(EXERCISE GOAL): Write out, word for word, every line in the data below from the one containing "(ad.crossed = false" to the one containing "512 % 2 = 0 →", both of them included.

(Collected data entries)
====
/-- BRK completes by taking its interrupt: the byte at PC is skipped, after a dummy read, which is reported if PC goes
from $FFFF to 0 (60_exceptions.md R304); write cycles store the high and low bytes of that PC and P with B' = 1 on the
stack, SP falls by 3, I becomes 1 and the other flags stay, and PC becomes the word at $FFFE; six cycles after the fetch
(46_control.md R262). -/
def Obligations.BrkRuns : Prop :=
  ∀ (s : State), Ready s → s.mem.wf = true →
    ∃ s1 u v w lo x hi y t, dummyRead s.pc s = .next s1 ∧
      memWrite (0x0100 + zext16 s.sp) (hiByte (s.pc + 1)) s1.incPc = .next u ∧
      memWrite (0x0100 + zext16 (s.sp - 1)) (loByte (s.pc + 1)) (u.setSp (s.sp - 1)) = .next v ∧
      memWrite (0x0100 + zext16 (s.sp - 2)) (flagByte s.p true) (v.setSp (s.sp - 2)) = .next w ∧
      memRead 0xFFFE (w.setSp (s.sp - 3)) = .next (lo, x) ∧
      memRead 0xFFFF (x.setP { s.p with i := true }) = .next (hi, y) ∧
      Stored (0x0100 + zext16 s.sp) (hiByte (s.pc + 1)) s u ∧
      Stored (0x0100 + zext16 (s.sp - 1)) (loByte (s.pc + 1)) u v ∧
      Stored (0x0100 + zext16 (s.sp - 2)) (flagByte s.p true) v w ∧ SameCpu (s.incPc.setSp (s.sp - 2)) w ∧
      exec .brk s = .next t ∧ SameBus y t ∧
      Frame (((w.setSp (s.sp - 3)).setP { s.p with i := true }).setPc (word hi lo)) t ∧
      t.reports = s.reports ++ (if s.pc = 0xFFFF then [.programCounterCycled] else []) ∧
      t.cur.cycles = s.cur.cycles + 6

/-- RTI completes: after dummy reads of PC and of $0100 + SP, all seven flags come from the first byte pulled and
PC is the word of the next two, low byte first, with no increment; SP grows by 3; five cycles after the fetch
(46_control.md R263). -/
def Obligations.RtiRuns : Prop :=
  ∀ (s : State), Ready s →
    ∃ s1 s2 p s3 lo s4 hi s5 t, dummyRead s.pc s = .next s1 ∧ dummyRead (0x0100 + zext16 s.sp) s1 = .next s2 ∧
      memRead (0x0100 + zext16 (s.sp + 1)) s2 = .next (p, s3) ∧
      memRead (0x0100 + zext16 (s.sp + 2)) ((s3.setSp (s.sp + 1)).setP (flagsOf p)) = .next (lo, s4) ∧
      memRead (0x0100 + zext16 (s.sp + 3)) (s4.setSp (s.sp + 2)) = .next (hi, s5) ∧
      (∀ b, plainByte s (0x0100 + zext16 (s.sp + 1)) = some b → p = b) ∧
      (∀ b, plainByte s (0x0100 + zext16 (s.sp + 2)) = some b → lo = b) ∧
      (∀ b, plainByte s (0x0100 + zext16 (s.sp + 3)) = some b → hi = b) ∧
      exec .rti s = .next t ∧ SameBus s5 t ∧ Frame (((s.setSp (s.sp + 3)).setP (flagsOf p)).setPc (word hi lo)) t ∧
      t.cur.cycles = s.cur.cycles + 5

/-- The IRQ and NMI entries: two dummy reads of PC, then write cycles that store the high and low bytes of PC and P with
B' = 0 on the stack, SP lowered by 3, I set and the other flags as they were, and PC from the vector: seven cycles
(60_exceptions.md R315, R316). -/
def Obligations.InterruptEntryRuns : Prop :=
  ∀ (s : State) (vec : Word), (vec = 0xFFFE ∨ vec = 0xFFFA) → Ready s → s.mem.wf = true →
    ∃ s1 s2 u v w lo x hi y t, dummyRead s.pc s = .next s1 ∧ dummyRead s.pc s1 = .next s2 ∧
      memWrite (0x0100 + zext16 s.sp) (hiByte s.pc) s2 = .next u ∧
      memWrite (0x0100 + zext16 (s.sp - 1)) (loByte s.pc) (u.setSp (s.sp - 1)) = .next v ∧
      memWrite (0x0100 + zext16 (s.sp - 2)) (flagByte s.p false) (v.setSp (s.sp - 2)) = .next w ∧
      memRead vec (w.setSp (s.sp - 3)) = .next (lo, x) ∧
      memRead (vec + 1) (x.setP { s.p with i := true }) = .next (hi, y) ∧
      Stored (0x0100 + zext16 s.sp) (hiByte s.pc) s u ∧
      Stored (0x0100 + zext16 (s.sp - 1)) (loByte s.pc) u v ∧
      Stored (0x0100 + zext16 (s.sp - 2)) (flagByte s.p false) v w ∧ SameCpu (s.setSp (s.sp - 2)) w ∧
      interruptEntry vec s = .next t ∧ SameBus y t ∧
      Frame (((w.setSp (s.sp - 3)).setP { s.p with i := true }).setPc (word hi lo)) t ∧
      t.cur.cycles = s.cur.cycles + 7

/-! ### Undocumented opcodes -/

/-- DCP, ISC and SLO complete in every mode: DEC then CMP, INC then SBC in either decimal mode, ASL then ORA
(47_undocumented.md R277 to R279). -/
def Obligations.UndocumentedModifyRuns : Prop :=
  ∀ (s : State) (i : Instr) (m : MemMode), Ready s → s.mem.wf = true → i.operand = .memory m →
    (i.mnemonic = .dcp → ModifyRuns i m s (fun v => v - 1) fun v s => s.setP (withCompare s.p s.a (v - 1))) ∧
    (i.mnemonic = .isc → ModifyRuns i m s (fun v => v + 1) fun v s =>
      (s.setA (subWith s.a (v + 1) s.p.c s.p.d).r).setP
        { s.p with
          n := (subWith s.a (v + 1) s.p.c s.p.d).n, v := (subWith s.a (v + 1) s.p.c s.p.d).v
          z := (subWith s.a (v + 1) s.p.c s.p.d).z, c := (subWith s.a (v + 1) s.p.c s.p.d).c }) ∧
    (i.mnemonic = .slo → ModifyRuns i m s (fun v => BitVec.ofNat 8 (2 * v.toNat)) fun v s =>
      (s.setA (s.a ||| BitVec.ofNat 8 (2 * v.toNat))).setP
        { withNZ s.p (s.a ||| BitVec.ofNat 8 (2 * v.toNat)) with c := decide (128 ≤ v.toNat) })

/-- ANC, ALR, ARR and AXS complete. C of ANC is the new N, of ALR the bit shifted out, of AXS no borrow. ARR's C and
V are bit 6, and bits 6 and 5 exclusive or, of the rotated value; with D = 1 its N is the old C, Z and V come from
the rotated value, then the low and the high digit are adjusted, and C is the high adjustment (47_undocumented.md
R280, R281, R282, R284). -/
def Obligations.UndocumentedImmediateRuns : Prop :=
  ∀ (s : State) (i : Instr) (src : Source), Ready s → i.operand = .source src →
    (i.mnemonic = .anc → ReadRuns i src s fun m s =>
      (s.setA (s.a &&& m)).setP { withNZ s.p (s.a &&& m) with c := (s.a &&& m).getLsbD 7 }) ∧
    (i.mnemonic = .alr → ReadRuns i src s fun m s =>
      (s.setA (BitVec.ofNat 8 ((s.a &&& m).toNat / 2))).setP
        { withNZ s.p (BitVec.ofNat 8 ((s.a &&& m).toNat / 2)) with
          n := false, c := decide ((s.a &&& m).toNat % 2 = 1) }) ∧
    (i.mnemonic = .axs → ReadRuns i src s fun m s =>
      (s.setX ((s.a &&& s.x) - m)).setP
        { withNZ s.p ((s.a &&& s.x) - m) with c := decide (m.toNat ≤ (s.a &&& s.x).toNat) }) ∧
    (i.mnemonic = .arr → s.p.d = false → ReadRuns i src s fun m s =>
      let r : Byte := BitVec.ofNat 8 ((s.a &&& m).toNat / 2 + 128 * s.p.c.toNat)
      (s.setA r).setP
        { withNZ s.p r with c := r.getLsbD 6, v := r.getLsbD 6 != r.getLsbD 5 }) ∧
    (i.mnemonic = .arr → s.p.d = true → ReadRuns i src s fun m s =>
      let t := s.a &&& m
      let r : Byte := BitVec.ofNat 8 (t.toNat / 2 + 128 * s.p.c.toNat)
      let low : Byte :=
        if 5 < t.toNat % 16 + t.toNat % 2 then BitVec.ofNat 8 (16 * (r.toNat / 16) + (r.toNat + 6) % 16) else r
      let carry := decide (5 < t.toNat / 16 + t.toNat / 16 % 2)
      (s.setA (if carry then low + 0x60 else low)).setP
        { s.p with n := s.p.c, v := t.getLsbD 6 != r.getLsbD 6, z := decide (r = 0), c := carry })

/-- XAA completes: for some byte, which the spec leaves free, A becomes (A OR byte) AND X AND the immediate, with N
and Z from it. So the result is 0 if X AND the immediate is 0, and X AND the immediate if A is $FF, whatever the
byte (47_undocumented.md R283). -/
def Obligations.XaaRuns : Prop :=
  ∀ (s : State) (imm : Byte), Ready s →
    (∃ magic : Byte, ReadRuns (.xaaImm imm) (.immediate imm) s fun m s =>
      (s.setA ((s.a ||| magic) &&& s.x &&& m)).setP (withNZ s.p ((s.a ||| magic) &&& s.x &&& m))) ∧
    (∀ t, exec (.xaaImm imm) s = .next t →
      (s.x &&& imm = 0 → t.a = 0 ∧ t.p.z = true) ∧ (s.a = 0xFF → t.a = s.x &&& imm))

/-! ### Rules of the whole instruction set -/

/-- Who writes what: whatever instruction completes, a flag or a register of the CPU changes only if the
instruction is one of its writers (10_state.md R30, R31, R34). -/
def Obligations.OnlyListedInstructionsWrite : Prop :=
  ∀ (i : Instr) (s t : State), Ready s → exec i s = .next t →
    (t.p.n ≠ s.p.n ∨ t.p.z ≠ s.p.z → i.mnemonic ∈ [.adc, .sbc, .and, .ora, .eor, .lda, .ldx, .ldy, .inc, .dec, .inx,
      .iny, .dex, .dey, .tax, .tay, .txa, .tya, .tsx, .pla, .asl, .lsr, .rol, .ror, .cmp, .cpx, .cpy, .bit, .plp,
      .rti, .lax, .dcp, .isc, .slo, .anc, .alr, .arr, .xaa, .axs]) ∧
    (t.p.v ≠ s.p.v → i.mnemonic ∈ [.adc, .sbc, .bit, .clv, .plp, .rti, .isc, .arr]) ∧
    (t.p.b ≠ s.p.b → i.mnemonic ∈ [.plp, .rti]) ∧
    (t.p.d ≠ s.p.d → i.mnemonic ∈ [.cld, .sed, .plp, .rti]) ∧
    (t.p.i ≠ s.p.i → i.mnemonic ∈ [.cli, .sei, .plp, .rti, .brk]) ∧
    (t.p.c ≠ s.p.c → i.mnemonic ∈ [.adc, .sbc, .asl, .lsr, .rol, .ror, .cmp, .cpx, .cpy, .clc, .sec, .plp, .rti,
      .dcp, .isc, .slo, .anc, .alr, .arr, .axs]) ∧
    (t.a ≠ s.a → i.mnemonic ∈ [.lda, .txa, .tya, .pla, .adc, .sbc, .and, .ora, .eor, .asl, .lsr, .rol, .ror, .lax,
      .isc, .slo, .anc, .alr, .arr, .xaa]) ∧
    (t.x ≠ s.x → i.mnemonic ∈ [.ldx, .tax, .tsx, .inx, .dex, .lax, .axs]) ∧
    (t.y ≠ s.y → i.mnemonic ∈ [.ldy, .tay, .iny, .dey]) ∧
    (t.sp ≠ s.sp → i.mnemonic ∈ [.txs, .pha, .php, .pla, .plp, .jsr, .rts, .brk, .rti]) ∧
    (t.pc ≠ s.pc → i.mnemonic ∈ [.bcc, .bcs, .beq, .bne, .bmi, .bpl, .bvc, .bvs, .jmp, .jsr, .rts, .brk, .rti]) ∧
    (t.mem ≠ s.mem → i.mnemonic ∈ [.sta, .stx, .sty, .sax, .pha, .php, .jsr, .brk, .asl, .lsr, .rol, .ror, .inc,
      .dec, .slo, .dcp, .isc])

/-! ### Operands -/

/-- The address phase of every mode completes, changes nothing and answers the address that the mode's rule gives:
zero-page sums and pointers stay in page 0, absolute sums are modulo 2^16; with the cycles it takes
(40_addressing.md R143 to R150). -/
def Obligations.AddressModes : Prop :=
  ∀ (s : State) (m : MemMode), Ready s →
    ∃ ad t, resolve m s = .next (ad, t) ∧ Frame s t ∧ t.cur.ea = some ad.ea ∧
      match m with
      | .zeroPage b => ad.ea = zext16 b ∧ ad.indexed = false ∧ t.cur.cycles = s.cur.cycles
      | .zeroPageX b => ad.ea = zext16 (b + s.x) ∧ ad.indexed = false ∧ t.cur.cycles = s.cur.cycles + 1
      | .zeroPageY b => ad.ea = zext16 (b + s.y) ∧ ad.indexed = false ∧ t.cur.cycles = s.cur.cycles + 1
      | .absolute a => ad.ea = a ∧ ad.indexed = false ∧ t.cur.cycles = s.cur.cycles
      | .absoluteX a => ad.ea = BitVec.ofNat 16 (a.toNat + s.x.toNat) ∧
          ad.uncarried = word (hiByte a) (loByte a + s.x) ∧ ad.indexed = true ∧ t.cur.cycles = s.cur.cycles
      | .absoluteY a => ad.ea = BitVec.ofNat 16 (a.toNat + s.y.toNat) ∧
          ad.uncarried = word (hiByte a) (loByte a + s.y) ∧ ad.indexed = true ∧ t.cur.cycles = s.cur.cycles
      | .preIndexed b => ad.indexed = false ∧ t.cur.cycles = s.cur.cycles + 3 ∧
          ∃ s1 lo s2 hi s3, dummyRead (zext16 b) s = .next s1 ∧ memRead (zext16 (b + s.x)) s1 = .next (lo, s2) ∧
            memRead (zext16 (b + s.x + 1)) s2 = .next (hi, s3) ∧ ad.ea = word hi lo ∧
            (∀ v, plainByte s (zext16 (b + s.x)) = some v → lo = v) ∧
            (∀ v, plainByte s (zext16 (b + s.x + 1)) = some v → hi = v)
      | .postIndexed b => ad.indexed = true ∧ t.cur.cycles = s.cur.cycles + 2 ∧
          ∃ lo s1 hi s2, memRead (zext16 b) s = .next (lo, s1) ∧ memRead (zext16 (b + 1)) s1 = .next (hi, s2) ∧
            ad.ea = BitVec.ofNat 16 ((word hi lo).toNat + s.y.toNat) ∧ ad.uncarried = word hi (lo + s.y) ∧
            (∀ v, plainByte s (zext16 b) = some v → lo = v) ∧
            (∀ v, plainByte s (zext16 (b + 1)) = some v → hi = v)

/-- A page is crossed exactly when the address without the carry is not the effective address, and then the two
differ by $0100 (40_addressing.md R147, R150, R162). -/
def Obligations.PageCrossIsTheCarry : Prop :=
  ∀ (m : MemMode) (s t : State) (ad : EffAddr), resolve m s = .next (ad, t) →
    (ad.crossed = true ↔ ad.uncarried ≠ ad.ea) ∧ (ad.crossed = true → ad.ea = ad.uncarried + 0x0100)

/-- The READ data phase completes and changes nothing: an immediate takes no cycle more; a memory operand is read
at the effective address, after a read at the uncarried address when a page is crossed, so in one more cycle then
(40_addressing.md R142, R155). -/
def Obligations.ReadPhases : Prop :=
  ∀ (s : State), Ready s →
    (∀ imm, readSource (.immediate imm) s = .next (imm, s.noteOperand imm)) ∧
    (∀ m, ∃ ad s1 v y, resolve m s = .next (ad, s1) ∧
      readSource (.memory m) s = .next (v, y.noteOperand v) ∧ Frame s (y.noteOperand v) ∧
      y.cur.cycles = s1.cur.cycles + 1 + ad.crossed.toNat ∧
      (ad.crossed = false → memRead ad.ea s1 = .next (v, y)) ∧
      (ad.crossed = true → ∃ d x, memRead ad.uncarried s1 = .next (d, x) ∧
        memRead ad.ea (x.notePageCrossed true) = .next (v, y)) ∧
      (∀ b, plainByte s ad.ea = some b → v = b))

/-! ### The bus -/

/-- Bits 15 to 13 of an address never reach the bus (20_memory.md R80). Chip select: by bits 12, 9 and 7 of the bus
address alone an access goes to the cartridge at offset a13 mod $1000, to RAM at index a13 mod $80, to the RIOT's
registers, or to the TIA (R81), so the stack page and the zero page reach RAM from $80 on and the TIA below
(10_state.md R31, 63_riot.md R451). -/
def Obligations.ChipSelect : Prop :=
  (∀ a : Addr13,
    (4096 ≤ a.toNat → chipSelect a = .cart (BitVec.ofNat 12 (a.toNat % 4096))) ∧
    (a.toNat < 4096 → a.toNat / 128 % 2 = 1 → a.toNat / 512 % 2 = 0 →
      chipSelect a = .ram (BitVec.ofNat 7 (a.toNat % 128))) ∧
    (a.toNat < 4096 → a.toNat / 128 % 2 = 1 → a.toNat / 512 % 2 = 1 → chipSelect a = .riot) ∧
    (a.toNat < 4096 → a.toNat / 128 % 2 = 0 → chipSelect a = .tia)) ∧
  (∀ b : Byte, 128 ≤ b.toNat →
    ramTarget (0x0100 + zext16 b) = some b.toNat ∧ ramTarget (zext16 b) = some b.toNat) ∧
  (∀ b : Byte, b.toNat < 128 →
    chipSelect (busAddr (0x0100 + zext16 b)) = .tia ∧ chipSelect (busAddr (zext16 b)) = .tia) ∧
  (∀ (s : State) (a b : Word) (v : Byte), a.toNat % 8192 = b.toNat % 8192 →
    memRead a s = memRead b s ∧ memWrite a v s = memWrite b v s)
====
(WRITTEN RESPONSE):
      (ad.crossed = false → memRead ad.ea s1 = .next (v, y)) ∧
      (ad.crossed = true → ∃ d x, memRead ad.uncarried s1 = .next (d, x) ∧
        memRead ad.ea (x.notePageCrossed true) = .next (v, y)) ∧
      (∀ b, plainByte s ad.ea = some b → v = b))

/-! ### The bus -/

/-- Bits 15 to 13 of an address never reach the bus (20_memory.md R80). Chip select: by bits 12, 9 and 7 of the bus
address alone an access goes to the cartridge at offset a13 mod $1000, to RAM at index a13 mod $80, to the RIOT's
registers, or to the TIA (R81), so the stack page and the zero page reach RAM from $80 on and the TIA below
(10_state.md R31, 63_riot.md R451). -/
def Obligations.ChipSelect : Prop :=
  (∀ a : Addr13,
    (4096 ≤ a.toNat → chipSelect a = .cart (BitVec.ofNat 12 (a.toNat % 4096))) ∧
    (a.toNat < 4096 → a.toNat / 128 % 2 = 1 → a.toNat / 512 % 2 = 0 →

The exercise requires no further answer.